A local podiatrist is now using an advanced form of noninvasive, electronic treatment intended to relieve the pain of patients who have medical conditions including Achilles tendinitis, heel spurs, and plantar fasciitis.

The nondescript appearance of the portable treatment device, which is housed in a beige case with an extendable boom, belies the complexity of the medical mechanism functioning within.

Known as “extracorporeal shock wave therapy,” the treatment approach employs an electromagnetic/acoustic shock wave generator. The generated shock waves move through a water-filled vessel and into an acoustic lens. The acoustic lens focuses the pulsating shock waves for the treatment of foot/ankle maladies.

Joel S. Segalman, MD, who has medical offices in Newtown and Waterbury, said the shock wave treatment intentionally causes an inflammation of the bodily tissue toward which the shock waves are aimed. After the inflammation subsides, a “revascularization” occurs, improving blood flow in the area, thus fostering healing, the doctor explained.

Patients treated with shock wave therapy typically are those who have not had success with other treatment methods, Dr Segalman said. The doctor began working with the technique in August 2003. Patients who have been treated with shock waves have reported a high success rate, he said. Many of the patients whom Dr Segalman treats have sports-related injuries.

Shock wave treatment offers the prospect of successful healing for patients for whom other treatments have failed, Dr Segalman said.

Typically, patients receive three well-spaced shock wave therapy sessions. Although the therapy may induce some patient discomfort, there are virtually no adverse side effects caused by the use of low-energy shock wave therapy, Dr Segalman said.
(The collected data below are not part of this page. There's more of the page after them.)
/-- The address that a NAK with code ADDRESS names of the message that it refuses. Of an ACCW several records may hold an address
with the low bits that DETAIL gives, and the spec does not say which is named: the first in message order (DESIGN CHOICE, log
entry 93). -/
def msgAddr (m : Msg) (detail : Nat) : Nat :=
  match m with
  | .streamData a .. => nakAddr a detail
  | .accw _ es => (es.findSome? fun e => nakIn? e.addr 96 detail).getD (nakAddr (((es.head?).map (·.addr)).getD 0) detail)
  | .doneReq a .. => nakAddr a detail
  | .put v _ => nakAddr v.addr detail
  | .get v => nakAddr v.addr detail
  | _ => nakAddr 0 detail

/-- The tile event about a refused message that no arming and no operation made (R351): code 1, as other tile events have; its
tile where the message names the sender's, and DETAIL a free value, since no fault is recorded (DESIGN CHOICE, log entry 75). -/
def Node.tileEvent (n : Node) (m : Msg) : Node :=
  (n.takeFree).event 1 (match m with
    | .retract _ lt _ _ _ => lt
    | _ => 0xFFFF) (BitVec.ofNat 64 (Config.freeField n.free 0))

/-- What the sender does about a message refused for good (R351). -/
def Node.refused (n : Node) (d : Nat) (m : OutMsg) (code detail : Nat) : Node :=
  let n1 := if code = 1 then n.peerEvent 4 0 d 0 else n
  let n2 := if code = 9 then n1.peerEvent 5 (match n1.ctx m.ctx with
      | none => 0
      | some x => ((n1.ctxDesc x).map (·.dnode)).getD 0) d 0 else n1
  let cls := if code = 2 then 2 else 3
  if code = 9 then n2
  else if m.ofCtx m.ctx then n2.streamRefused m.ctx cls (msgAddr m.msg detail)
  else match voileKey m.msg with
    | some (t, slot) => n2.voileRefused t slot cls (msgAddr m.msg detail)
    | none => if code = 1 ∨ code = 3 then n2.tileEvent m.msg else n2

/-- Send a kept message again, with RETX (R349), where its route takes it. -/
def Node.resendMsg (n : Node) (d : Nat) (m : OutMsg) : Node :=
  let p := n.peer d
  if !n.routeTakes m then n
  else
    let m1 : OutMsg := { m with tries := m.tries + 1 }
    (n.setPeer d { p with unacked := p.unacked.map fun x => if x = m then m1 else x }).emitMsg m1 true

/-- A NAK of a node: a gap is resent, a peer that does not know this node is sent HELLO again, and any other code ends the
message. -/
def Node.takeNak (n : Node) (h : Header) (seq vc code detail : Nat) : Node :=
  let n0 := (n.takeGrant h.src h.grant).takeMark h
  let p := n0.peer h.src
  match p.unacked.find? fun m => m.vc == vc && m.seq == seq with
  | none => if code = 1 ∧ vc = 0 then n0.peerEvent 4 0 h.src 0 else n0
  | some m =>
    if code = 4 then n0.resendMsg h.src m
    else if code = 8 then (List.range (n0.routes h.src).length).foldl (fun k i => k.sendHello h.src i false) n0
    else (n0.setPeer h.src { p with unacked := p.unacked.erase m }).refused h.src m code detail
Each treatment session lasts between 11 and 15 minutes.

Shock wave treatment offers patients definite medical results, akin to those that are produced by surgery, but without the need to undergo the complexities of surgery, the doctor said. In that sense, shock wave treatment is better than surgery, he said.

The shock wave modality is becoming a more popular form of treatment in western Connecticut, Dr Segalman said. Besides foot and ankle problems, shock wave equipment may be used by other doctors to treat elbow, arm, shoulder, wrist, pelvis, hip, groin, and knee problems.
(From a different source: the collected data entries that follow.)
-- ==== Sys2Proof/Machine/BringUp.lean ====
section
/-! DEFINITION. Bring-up (18): phases 0 to 8, the verification of images (19 R566-R570, R575-R577), the maps, link training,
the comparison with the expected topology and ready. -/
namespace Sys2Proof.Machine

/-! ### Phases -/

/-- Bring-up is in phase `k` and has not stopped, and Chrysalis runs (17 R501). -/
def State.inPhase (s : State) (k : Nat) : Bool :=
  let b := s.chip.boot
  b.running && b.err == 0 && b.phase == k && s.chip.chr.held.isNone && !s.chip.chr.stopped

/-- Change the state of bring-up. -/
def State.setBoot (s : State) (b : Boot) : State := { s with chip := { s.chip with boot := b } }

/-- Bring-up goes on to phase `k`. -/
def State.toPhase (s : State) (k : Nat) : State := s.setBoot { s.chip.boot with phase := k }

/-- Bring-up stops with an error (R553). -/
def State.stopBoot (s : State) (err detail : Nat) : State := s.setBoot { s.chip.boot with err := err, detail := detail }

/-- A command that bring-up's phase `k` waits for. -/
def inPhase (k : Nat) (f : State → State) (s : State) : Host.Outcome State Fault Refusal :=
  whole (fun st => if st.inPhase k then f st else st) s

/-- Whether the CXL initialisation fill is pending (R534). -/
def Node.fillPending (n : Node) : Bool :=
  match n.mems.filled with
  | none => false
  | some l => decide (l.length < ceilDiv (n.cxlLimit - Config.cxlBase) 0x1000000)

/-- The phase that software sees: 8 from ready on (R547). -/
def Boot.shown (b : Boot) : Nat := if b.phase = 8 ∧ !b.ready then 7 else b.phase

/-- CHR_BOOT as a word (R553). -/
def bootWord (b : Boot) (fill : Bool) : Word :=
  setFld (setFld (setFld (setFld (setFld 0 16 8 b.detail) 8 8 b.err) 5 1 (b2n fill)) 4 1 (b2n b.recov)) 0 4 b.shown

/-! ### Phases 0 and 1 -/

/-- SUPPLIES_AND_CLOCK (R527): with the always-on clock running, PWR_OK high and the meter ready, the domains are enabled. -/
def execSuppliesAndClock (s : State) : Host.Outcome State Fault Refusal :=
  inPhase 0 (fun st =>
    let c := st.chip
    if c.chr.stopped || !c.pins.pwrOk || !c.meter.running || c.meter.test then st
    else
      let st1 : State := { st with
        node := { st.node with gov := { st.node.gov with tgs := tgsPowered } }
        chip := { c with pins := { c.pins with domains := [64, 65, 66, 67, 68, 69] } } }
      st1.toPhase 1) s

/-- The copy of the retained map in force: the valid one with the higher SEQ (R541). -/
def Chrys.copyInForce (c : Chrys) : Option Retained :=
  match c.copyA.valid, c.copyB.valid with
  | true, true => some (if c.copyA.seq < c.copyB.seq then c.copyB else c.copyA)
  | true, false => some c.copyA
  | false, true => some c.copyB
  | false, false => none

/-- The deepest level of the sequence; an exit from Dormant counts as Cold (R523). -/
def Chrys.bootLevel (c : Chrys) : Nat := if c.seqOn then c.seqLevel else 1

/-- Whether the boot is a recovery boot (R523). -/
def Chip.recoveryBoot (c : Chip) : Bool :=
  decide (1 ≤ c.chr.bootLevel) && (match c.chr.copyInForce with
    | none => false
    | some r => r.serial == c.fuses.serial.toNat)

/-- OPTION_LOADING (R523, R528): a fuse group that fails its check stops bring-up. -/
def execOptionLoading (fusesOk : Bool) (s : State) : Host.Outcome State Fault Refusal :=
  inPhase 1 (fun st =>
    if !fusesOk then st.stopBoot 1 0
    else (st.setBoot { st.chip.boot with recov := st.chip.recoveryBoot }).toPhase 2) s

/-! ### Images (19 R566-R569, R575-R577) -/

/-- The header of an image is well formed: version, kind, SVN, and zero in every reserved byte (19 R566). -/
def Slot.headOk (s : Slot) (kind mode : Nat) : Bool :=
  s.field 0 2 == 1 && s.field 2 1 == kind && s.field 4 1 == mode && decide (s.field 8 4 ≤ 64) &&
  s.field 5 3 == 0 && s.field 12 4 == 0 && s.field 80 48 == 0 && s.field 224 32 == 0

/-- BODYHASH matches the body. -/
def Slot.hashOk (s : Slot) : Bool := s.part 32 48 == hashBytes (sha384 (s.part 256 (s.field 16 8)))

/-- The range of each value of a base configuration (19 R576). -/
def baseOk (b : BaseCfg) : Bool :=
  decide (b.node < 4096 ∧ 1 ≤ b.shRead ∧ b.shRead ≤ 14 ∧ 1 ≤ b.shWrite ∧ b.shWrite ≤ 14 ∧ 1 ≤ b.shRemote ∧ b.shRemote ≤ 14
    ∧ b.shRead + b.shWrite + b.shRemote = 16 ∧ b.keys.length ≤ 8 ∧ b.hosts.length ≤ 16) &&
  b.nodes.all (fun kv => decide (kv.1 < 4096 ∧ 1 ≤ kv.2.length ∧ kv.2.length ≤ 8)) &&
  b.modes.all (fun m => decide (m < 3)) && (b.cxlMembers.length == 0 || b.cxlMembers.length == 1 ||
    b.cxlMembers.length == 2 || b.cxlMembers.length == 4) && b.cxlMembers.all (fun l => decide (l < 4))

/-- The tags of the records of a body (19 R575): each a TAG, two reserved bytes, LEN, and a value padded to a multiple of 8
bytes. None where a record does not end with the body or a reserved byte is not zero (DEDUCED, log entry 79). -/
def tagsOf : Nat → List Byte → Option (List Nat)
  | _, [] => some []
  | 0, _ => none
  | fuel + 1, b =>
    let whole := 8 + (leNat ((b.drop 4).take 4) + 7) / 8 * 8
    if b.length < 8 ∨ b.length < whole ∨ leNat ((b.drop 2).take 2) ≠ 0 then none
    else (tagsOf fuel (b.drop whole)).map (leNat (b.take 2) :: ·)

/-- The tags of the body of the image in a slot. -/
def Slot.tags (s : Slot) : Option (List Nat) := let b := s.part 256 (s.field 16 8); tagsOf b.length b

/-- Tags that a kind of image knows (19 R576). -/
def knownTags (kind : Nat) : List Nat := if kind = 2 then span 0x0001 14 else span 0x0101 6

/-- The tags of a body as a kind of image may carry them (19 R575, R576): an unknown one only if it is optional, one that is
known exactly once in a base configuration and at most once in an overlay. -/
def tagsOk (kind : Nat) (ts : List Nat) : Bool :=
  let known := knownTags kind
  ts.all (fun t => known.contains t || decide (0x8000 ≤ t)) &&
    known.all fun t => if kind = 2 then ts.count t == 1 else decide (ts.count t ≤ 1)

/-- A value whose tag is carried. -/
def ifTag {α : Type} (ts : List Nat) (t : Nat) (x : Option α) : Option α := if ts.contains t then x else none

/-- The fields of an overlay whose tags its body carries. -/
def overlayUnder (o : Overlay) (ts : List Nat) : Overlay :=
  { xtgt := ifTag ts 0x0101 o.xtgt, ttgt := ifTag ts 0x0101 o.ttgt, starveUs := ifTag ts 0x0101 o.starveUs, vmax := ifTag ts 0x0101 o.vmax
    shadowEvery := ifTag ts 0x0102 o.shadowEvery, redMode := ifTag ts 0x0103 o.redMode
    capMib := ifTag ts 0x0104 o.capMib, capN := ifTag ts 0x0104 o.capN, nrec := ifTag ts 0x0104 o.nrec, slotLog2 := ifTag ts 0x0104 o.slotLog2
    tpsEn := ifTag ts 0x0104 o.tpsEn, recBase := ifTag ts 0x0104 o.recBase, capBase := ifTag ts 0x0104 o.capBase
    stragUs := ifTag ts 0x0105 o.stragUs, rtoUs := ifTag ts 0x0105 o.rtoUs, nonexact := ifTag ts 0x0106 o.nonexact, debug := ifTag ts 0x0106 o.debug }

/-- What the body of the image in a slot carries. -/
def Slot.content (s : Slot) : ImageBody :=
  match s.body with
  | .overlay o => .overlay (overlayUnder o (s.tags.getD []))
  | b => b

/-- Whether the body of the image in a slot meets R576 for its kind, with R579 for an overlay of mode `mode`. -/
def Slot.bodyOk (s : Slot) (kind mode : Nat) : Bool :=
  match s.content, kind with
  | .firmware, 1 => true
  | .base b, 2 => baseOk b && s.tags.any (tagsOk 2)
  | .overlay o, 3 => (!(o.debug == some true) || mode == 2) && s.tags.any (tagsOk 3)
  | _, _ => false

/-! The signature of an image covers bytes 0 to 127 and stands at 128 to 223 (19 R566). Of a firmware or owner key the fuses
hold a digest only, so `signer` says under which of them it verifies; a key of the configuration list is there whole, and the
signature is computed. -/

/-- A firmware image is signed with an unrevoked firmware key. -/
def Slot.fwSigned (s : Slot) (f : Fuses) : Bool := s.signer.any fun k => f.fwKeys.any fun x => x.1 == k && !x.2

/-- A base configuration is signed with the unrevoked owner key that KEYIDX names. -/
def Slot.ownerSigned (s : Slot) (f : Fuses) : Bool :=
  decide (0x10 ≤ s.field 3 1) && (match f.owners[s.field 3 1 - 0x10]? with
    | some (some k, false) => s.signer == some k
    | _ => false)

/-- An overlay is signed with the listed key that KEYIDX names, which has role OVERLAY. -/
def Slot.listSigned (s : Slot) (keys : List CfgKey) : Bool :=
  match keys[s.field 3 1]? with
  | some k => k.overlay && ecdsaVerify k.key (s.part 0 128) (s.part 128 96)
  | none => false

/-- Whether the image in a slot verifies (19 R567); `signed` says that its signature does. -/
def Slot.verifies (s : Slot) (f : Fuses) (kind mode : Nat) (signed : Bool) : Bool :=
  s.headOk kind mode && signed && s.hashOk && s.bodyOk kind mode &&
  (s.field 24 8 == 0 || s.field 24 8 == f.serial.toNat) &&
  decide ((if kind = 1 then f.fwSvn else f.cfgSvn) ≤ s.field 8 4)

/-- The slot of a pair that is in force: the active one, or the other where that fails (19 R569), with whether it fell
back. -/
def pickSlot (slots : Map Slot) (a b : Nat) (ok : Slot → Bool) : Option (Nat × Slot × Bool) :=
  let at_ (k : Nat) : Option Slot := Map.look slots k
  let first := if (at_ b).any (·.active) then b else a
  let second := if first = a then b else a
  match (at_ first).filter ok with
  | some s => some (first, s, false)
  | none => match (at_ second).filter ok with
    | some s => some (second, s, true)
    | none => none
Because the equipment is quite expensive, the portable shock wave generator used in the treatment is transported to various doctors’ offices, where it is used on a rotating basis.

Dr Segalman estimates that about 40 of his patients have received shock wave treatments since he began using the equipment last August. Of that number, approximately 85 percent of the patients treated have experienced good results, he said.
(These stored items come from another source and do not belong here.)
/-- A register of the node takes the value `w` in its writable fields. -/
def Node.putReg (n : Node) (r : Reg) (w : Word) : Node :=
  match r with
  | .tshCfg => { n with tshCfg := w }
  | .tshTimers => { n with timers := w }
  | .tshRedCfg => { n with redCfg := w }
  | .tshPeerEvt => { n with peerEvt := w }
  | .tshRedEvt => { n with redEvt := w }
  | .tshRedCtx i => if i < 4096 then n.setRed i { n.redCtx i with sat := bit w 7, resfail := bit w 6 } else n
  | .tshPort p => { n with ports := Map.put n.ports p (fld w 0 16) }
  | .strStatus => { n with strStat := w.setWidth 3 }
  | .strCtx c => if bit w 7 then n else { n with overruns := n.overruns.filter (· ≠ c) }
  | .gdrScrub => { n with mems := { n.mems with gScrub := w } }
  | .gdrLink => { n with mems := { n.mems with gLink := w } }
  | .cxmScrub => { n with mems := { n.mems with cScrub := w } }
  | .cxmLinkerr => { n with mems := { n.mems with cLink := w } }
  | .cxmLink l => { n with mems := { n.mems with link := Map.put n.mems.link l w } }
  | .ermChkCfg => { n with guard := { n.guard with chkCfg := w } }
  | .ermChkEvt => { n with guard := { n.guard with chkEvt := w } }
  | .ermLog => { n with ermLog := w }
  | .fdbgCtl => { n with fdbgCtl := w }
  | .fdbgData => { n with fdbgData := w }
  | .memUe => { n with mems := { n.mems with ue := w } }
  | .tpsCfg => { n with tps := { n.tps with cfg := w } }
  | .tpsRecBase => { n with tps := { n.tps with recBase := w } }
  | .tpsCapBase => { n with tps := { n.tps with capBase := w } }
  | .tpsStat => { n with tps := { n.tps with stat := w } }
  | .tpsCtl => { n with tps := { n.tps with ctl := w } }
  | .gngCfg => { n with gng := { n.gng with cfg := w } }
  | .gngInbase => { n with gng := { n.gng with inbase := w } }
  | .tlc lt o => n.putTlc lt o w
  | _ => n

/-- A register of the always-on domain takes the value `w` in its writable fields. -/
def Chip.putReg (c : Chip) (r : Reg) (w : Word) : Chip :=
  match r with
  | .chrTopo => { c with boot := { c.boot with topo := w } }
  | .chrPolicy => { c with boot := { c.boot with policy := w } }
  | .chrLastTl => { c with chr := { c.chr with lastTl := w } }
  | .chrBkp k => if 16 ≤ k then { c with chr := { c.chr with bkpSw := Map.put c.chr.bkpSw k w } } else c
  | .retained o => if 0x10000 ≤ o then
      let d : Chrys := { c.chr with
        retMem := ((span o 8).zip (leBytes w.toNat 8)).foldl (fun m p => Map.put m p.1 p.2) c.chr.retMem }
      { c with chr := d.retMend o 8 }
    else c
  | .hwkLimits => { c with hwk := { c.hwk with limits := w } }
  | .hwkEvt => { c with hwk := { c.hwk with evt := w } }
  | _ => c

/-- A register takes the value `w` in its writable fields. -/
def State.putReg (s : State) (r : Reg) (w : Word) : State := { s with node := s.node.putReg r w, chip := s.chip.putReg r w }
Other treatments for patients with Achilles tendintis, heel spurs, and plantar fasciitis include cortisone injections, physical therapy, and surgery, plus the use of orthotics, anti-inflammatory drugs, and night splints.

Dr Segalman said he expects that the relatively high cost of shock wave treatment will decline as it becomes a more popular therapy. The doctor said that as shock wave treatment becomes a preferred form of therapy for foot/ankle disorders, he hopes that its use will become more widely reimbursable by medical insurance firms.